Elders Rural Holdings managing director Stuart Chapman says research shows there is demand for an environmentally responsible product like New Zealand wool carpet.
"That's a market that's perhaps commencing at the more affluent end and it's people that are changing their lifestyle and actually demanding those sort of products rather than it just being a fad," Chapman says.
"All we need to do now is just finalise the specs for the particular carpet collection that CCA is going to retail on ... over the next two to three weeks and we should be buying wool by the end of July."
Elders in January announced a deal to directly supply US carpet retailer CCA Global Partners and five key carpet manufacturers.
The new range will be officially launched at a textile convention in Las Vegas in January next year.
Charlie Dilks, senior vice president and product officer of CCA Global Partners, says: "You have my personal commitment and the full force of CCA behind this project."
Chapman says Elders will have grower contracts with particular specifications and improved prices".
"There's enough elasticity in the pricing of the complete value chain where we can lift the value at the retail end because we're going to sell the New Zealand story, sell the sustainable, natural, beautiful, environmentally friendly part of the woollen carpet," he says.
"We will sell that at a premium and we know people will be happy to pay that slight premium but the difference that makes back at the grower end is significant."
Woollen carpets generally retail for about the same price as their synthetic rivals but they account for only 2 per cent of the US market.
Growing the US market share of woollen carpets to only 3 per cent would use up New Zealand's entire strong wool clip, Chapman says.
The ANZ Commodity Price Index for wool jumped 9.1 per cent in May - albeit from a 23-year low the previous month.
Federated Farmers Meat & Fibre chairman Bruce Wills says prices are dismal and the industry is in crisis.
"Farmers, they're holding out some hope but I guess there's a sense of urgency amongst farmers that every week that goes by currently the wool clip is declining," Wills says.
"Farmers every week are making decisions to get out of sheep ... and not only are they still making decisions to get out of sheep but they're making decisions to move away from wool breeds to the meat breeds."
That wool has so little value for some farmers it is becoming a by-product to be removed by necessity is a shocking reality for a product which instinctively still feels like the premium choice.
There is some excitement in the models being put forward by Elders and Wool Partners International but until farmers feel more wool dollars in the pocket any initiative, however promising, is only an idea.
"Sadly in the wool industry the history's full of great promise and great ideas - where's it got us today but some of the lowest wool prices that farmers have ever seen," Wills says.
"Certainly great and I applaud the Elders of the world, the WPIs that come out with these initiatives but I just hope it's not too little too late for the New Zealand wool industry."
Wool Partners International - launched last July combining the wool operations of PGG Wrightson with new farmer co-operative Wool Grower Holdings - is trumpeting a breakthrough in the US with an industry standard for woollen carpets in sustainable buildings.
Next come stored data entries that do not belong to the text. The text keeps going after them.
/-- With no frame held; a payload of 26 bytes, and the short lengths 0 and 2. -/
theorem witness_ValidateComparesChecksum :
    (blank .master).fvalid = false ∧
      (let s := holding .master 0x1C#8 0x20#8 (List.replicate 26 0x19#8) 0x75#8 0xB1#8
       s.fvalid = true ∧ s.fLen = .known 0x1C#8 ∧ s.fCmd = .known 0x20#8 ∧ s.fCrcHi = .known 0x75#8 ∧ s.fCrcLo = .known 0xB1#8 ∧
         (List.replicate 26 0x19#8).length = (0x1C#8).toNat - 2 ∧
         (∀ i (h : i < (List.replicate 26 0x19#8).length), readCell s.fPay i = .known (List.replicate 26 0x19#8)[i])) ∧
      (∀ l ∈ [0x00#8, 0x01#8, 0x02#8], ([] : List Byte).length = l.toNat - 2 ∧ (holding .master l 0x03#8 [] 0x4B#8 0x0E#8).fLen = .known l) := by
  decide

theorem witness_ValidateDetectsChangedByte :
    let s := holding .master 0x03#8 0x07#8 [0x01#8] 0x1C#8 0x7A#8
    s.fvalid = true ∧ s.fLen = .known 0x03#8 ∧ s.fCmd = .known 0x07#8 ∧ s.fCrcHi = .known 0x1C#8 ∧ s.fCrcLo = .known 0x7A#8 ∧
      (0x03#8).toNat = 2 + [0x01#8].length ∧ (∀ j (h : j < [0x01#8].length), readCell s.fPay j = .known [0x01#8][j]) ∧
      pCrc s.params.crc (0x03#8 :: 0x07#8 :: [0x01#8].set 0 0x00#8) ≠ pCrc s.params.crc [0x03#8, 0x07#8, 0x01#8] ∧
      pCrc s.params.crc [0x03#8, 0x00#8, 0x01#8] ≠ pCrc s.params.crc [0x03#8, 0x07#8, 0x01#8] ∧
      nextField (fun t => t.result) (exec (.validate 0 0) s) = some .ok := by decide

theorem witness_EncodeBuildsFrame : (0x00#8).toNat ≤ 26 ∧ (0x1A#8).toNat ≤ 26 := by decide

theorem witness_LongOperandsAreRefused : 26 < (0x1B#8).toNat ∧ 26 < (0xFF#8).toNat ∧ (blank .master).params.role = .master := by decide

theorem witness_RequestDataBuildsRequest : (blank .master).params.role = .master ∧ (0x1A#8).toNat ≤ 26 := by decide

theorem witness_SendActionBuildsRequest : (blank .master).params.role = .master ∧ (0x00#8).toNat ≤ 26 ∧ (0x1A#8).toNat ≤ 26 := by decide

theorem witness_OtherRoleFinishesRoleError : (blank .slave).params.role = .slave ∧ (blank .master).params.role = .master := by decide

theorem witness_ReadCommandsCallGetter : (blank .slave).params.classGetShutterAction = .read := by decide

theorem witness_UnsupportedCommandsBuildStatusFrame :
    let s := { blank .slave with params := { ti .slave with classGetShutterAction := .unsupported } }
    s.params.classGetShutterAction = .unsupported ∧ s.params.Ok := by decide

theorem witness_OverflowEndsDecode :
    let s := { decoding .master opDecode .readPayload [] with idx := 26, fLen := .known 0x1D#8 }
    s.tstate = .poll ∧ s.dstate = .readPayload ∧ s.idx = 26 ∧ s.op = opDecode := by decide

theorem witness_NoTicksEndsDecode :
    let s := { decoding .slave opHandle .readPayload [] with idx := 25, ticks := 0#32 }
    s.tstate = .poll ∧ s.dstate ≠ .idle ∧ ¬ (s.dstate = .readPayload ∧ s.idx = 26) ∧ s.ticks = 0#32 ∧ s.op = opHandle := by decide
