-- ==== Sys2Proof/Machine/Assembler.lean ====
section
/-! DEFINITION. The textual form of commands (spec/30_encoding.md rule R82): one command a line, upper-case mnemonics, a
semicolon starts a comment, a sample is decimal or 0x-prefixed hexadecimal. There are no pseudo-instructions (rule R83). A
line is a list of characters. -/

namespace Sys2Proof.Machine

/-- The value of a digit. DESIGN CHOICE: in either case of the letters (log entry 12). -/
def digitValue (c : Char) : Option Nat :=
  if 48 ≤ c.toNat ∧ c.toNat ≤ 57 then some (c.toNat - 48)
  else if 65 ≤ c.toNat ∧ c.toNat ≤ 70 then some (c.toNat - 55)
  else if 97 ≤ c.toNat ∧ c.toNat ≤ 102 then some (c.toNat - 87)
  else none

/-- The number whose leading part is `n` and whose further digits are given. -/
def digitsFrom (base n : Nat) : List Char → Option Nat
  | [] => some n
  | c :: rest =>
    match digitValue c with
    | some d => if d < base then digitsFrom base (base * n + d) rest else none
    | none => none

/-- A number of at least one digit. -/
def numeral (base : Nat) (cs : List Char) : Option Nat :=
  if cs.isEmpty then none else digitsFrom base 0 cs

/-- The operand of PIX: 0 to 255, decimal or 0x-prefixed hexadecimal. -/
def sampleLiteral (cs : List Char) : Option Byte :=
  let value := match cs with
    | '0' :: 'x' :: digits => numeral 16 digits
    | digits => numeral 10 digits
  match value with
  | some n => if n < 256 then some (BitVec.ofNat 8 n) else none
  | none => none

/-- The words of a line, the current word's characters being `word`. DESIGN CHOICE: blanks separate them (log entry 13). -/
def lineWords (word : List Char) : List Char → List (List Char)
  | [] => if word.isEmpty then [] else [word]
  | c :: rest =>
    if c = ' ' ∨ c = '\t' then
      if word.isEmpty then lineWords [] rest else word :: lineWords [] rest
    else lineWords (word ++ [c]) rest

/-- The command a line holds: `some []` for a line with no command, `none` for a line that is no command (rule R82). -/
def assembleLine (line : List Char) : Option (List Instr) :=
  match lineWords [] (line.takeWhile (· ≠ ';')) with
  | [] => some []
  | [['A', 'D', 'D'], ['0']] => some [.add false]
  | [['A', 'D', 'D'], ['1']] => some [.add true]
  | [['P', 'I', 'X'], operand] => (sampleLiteral operand).map fun s => [.pix s]
  | [['F', 'L', 'U', 'S', 'H']] => some [.flush]
  | [['E', 'O', 'R']] => some [.eor]
  | _ => none

/-- A listing, one command a line; `none` if some line is no command. -/
def assembleText : List (List Char) → Option (List Instr)
  | [] => some []
  | line :: rest =>
    match assembleLine line, assembleText rest with
    | some first, some more => some (first ++ more)
    | _, _ => none

/-- A sample in decimal. -/
def decimal (s : Byte) : List Char :=
  let n := s.toNat
  let digit := fun d => Char.ofNat (48 + d)
  if n < 10 then [digit n]
  else if n < 100 then [digit (n / 10), digit (n % 10)]
  else [digit (n / 100), digit (n / 10 % 10), digit (n % 10)]

/-- The text of a command (rule R82). -/
def instrText : Instr → List Char
  | .add b => ['A', 'D', 'D', ' ', if b then '1' else '0']
  | .pix s => ['P', 'I', 'X', ' '] ++ decimal s
  | .flush => ['F', 'L', 'U', 'S', 'H']
  | .eor => ['E', 'O', 'R']

end Sys2Proof.Machine
end

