-- ==== Sys2Proof/Laws/Run.lean ====
section
/-! SUPPORT. Runs of several steps: how they begin and how they are put together. -/

namespace Sys2Proof.Machine

/-- `runSteps` is the run of the host's interface. -/
theorem core_run_eq_runSteps (n : Nat) (s : State) : core.run n s = runSteps n s := by
  induction n generalizing s with
  | zero => rfl
  | succ n ih =>
    rcases h : step s with t | r | r <;> have h' := h <;> change core.step s = _ at h' <;>
      simp only [Host.Core.run, runSteps, h, h']
    · exact ih t
    · rfl
    · rfl

theorem run_zero (s : State) : runSteps 0 s = .next s := rfl

theorem run_succ_of_next (n : Nat) (s t : State) (h : step s = .next t) : runSteps (n + 1) s = runSteps n t := by
  simp only [runSteps, h]

theorem run_succ_of_fault (n : Nat) (s : State) (r : Fault) (h : step s = .fault r) :
    runSteps (n + 1) s = .fault r := by
  simp only [runSteps, h]

theorem run_succ_of_refused (n : Nat) (s : State) (r : Refusal) (h : step s = .refused r) :
    runSteps (n + 1) s = .refused r := by
  simp only [runSteps, h]

/-- A run that reaches `t` goes on from `t`. -/
theorem run_add_of_next (m n : Nat) (s t : State) (h : runSteps m s = .next t) :
    runSteps (m + n) s = runSteps n t := by
  induction m generalizing s with
  | zero =>
    rw [run_zero] at h
    injection h with h
    rw [Nat.zero_add, h]
  | succ m ih =>
    rw [Nat.succ_add]
    rcases hs : step s with u | r | r
    · rw [run_succ_of_next _ _ _ hs] at h ⊢
      exact ih u h
    · rw [run_succ_of_fault _ _ _ hs] at h; cases h
    · rw [run_succ_of_refused _ _ _ hs] at h; cases h

@[simp] theorem presented_nil : presented [] = [] := rfl

@[simp] theorem presented_cons (c : Instr × Option SinkResp) (rest : List (Instr × Option SinkResp)) :
    presented (c :: rest) = commandInput (encode c.1) c.2 :: presented rest := rfl

theorem presented_append (a b : List (Instr × Option SinkResp)) :
    presented (a ++ b) = presented a ++ presented b := by
  simp [presented]

/-- A word whose decoding is known, presented in the next step, runs as its command. -/
theorem step_commandInput (s : State) (i : Instr) (w : Word) (r : Option SinkResp) (rest : List PortInput)
    (h : s.inputs = commandInput w r :: rest) (hd : decode w = .command i) :
    step s = exec i { s with inputs := rest, snkResp := r } := by
  rw [step_present s _ rest ⟨h, rfl, rfl⟩]
  exact presentWord_command w i _ hd

end Sys2Proof.Machine
end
Chairwoman Theresa Gattung pulls no punches saying it is the biggest thing to happen in the last few years for the wool industry.
Wool Partners hopes farmers will own half the company through Wool Grower Holdings - although Gattung says it could be more - depending on how many choose to buy shares, and hold 60 per cent of the voting rights.
Gattung visited the US late last year thinking the main opportunity was in the consumer market, but several manufacturers said there was a huge opportunity in the commercial sector, such as hotels, especially with the modern focus on green buildings.
However, the US standards for green buildings had been formulated by the synthetic industry and discriminated against wool, including no points for being biodegradable, she says.
"They [manufacturers] basically said if you guys don't sort this then wool's going to be out the back door possibly for good."
Wool Partners pushed for US standards administrators to recognise wool's qualities as a sustainable carpet fibre and the outcome is a specific performance table for woollen carpets administered by the National Standards Foundation and the green building awards body Leadership in Energy and Environmental Design.
Wool Partners' guiding principles are to unify growers, consolidate the wool clip, collaborate in the industry and innovate in the market, with strategic initiatives including an integrated supply chain.
Gattung envisages a model similar to the merino wool sector where more than half the wool is sold using direct customer contracts rather than auctions. "We don't envisage that no wool will go to the auction system, simply because there's 120 million kilos of wool a year and also because wool varies in quality but we envisage that returns to growers will improve just like they have in terms of merino wool prices if we can get a much higher proportion on direct contract than we've got today, which is basically negligible."
"The industry's been in dire straits for 20 years maybe, so it was never going to be fixed between breakfast and morning tea," Gattung says.
"But we are quietly confident that what we've built up in the last few months and what we're actually working on at the moment is going to come to fruition but I can't give you a timeframe."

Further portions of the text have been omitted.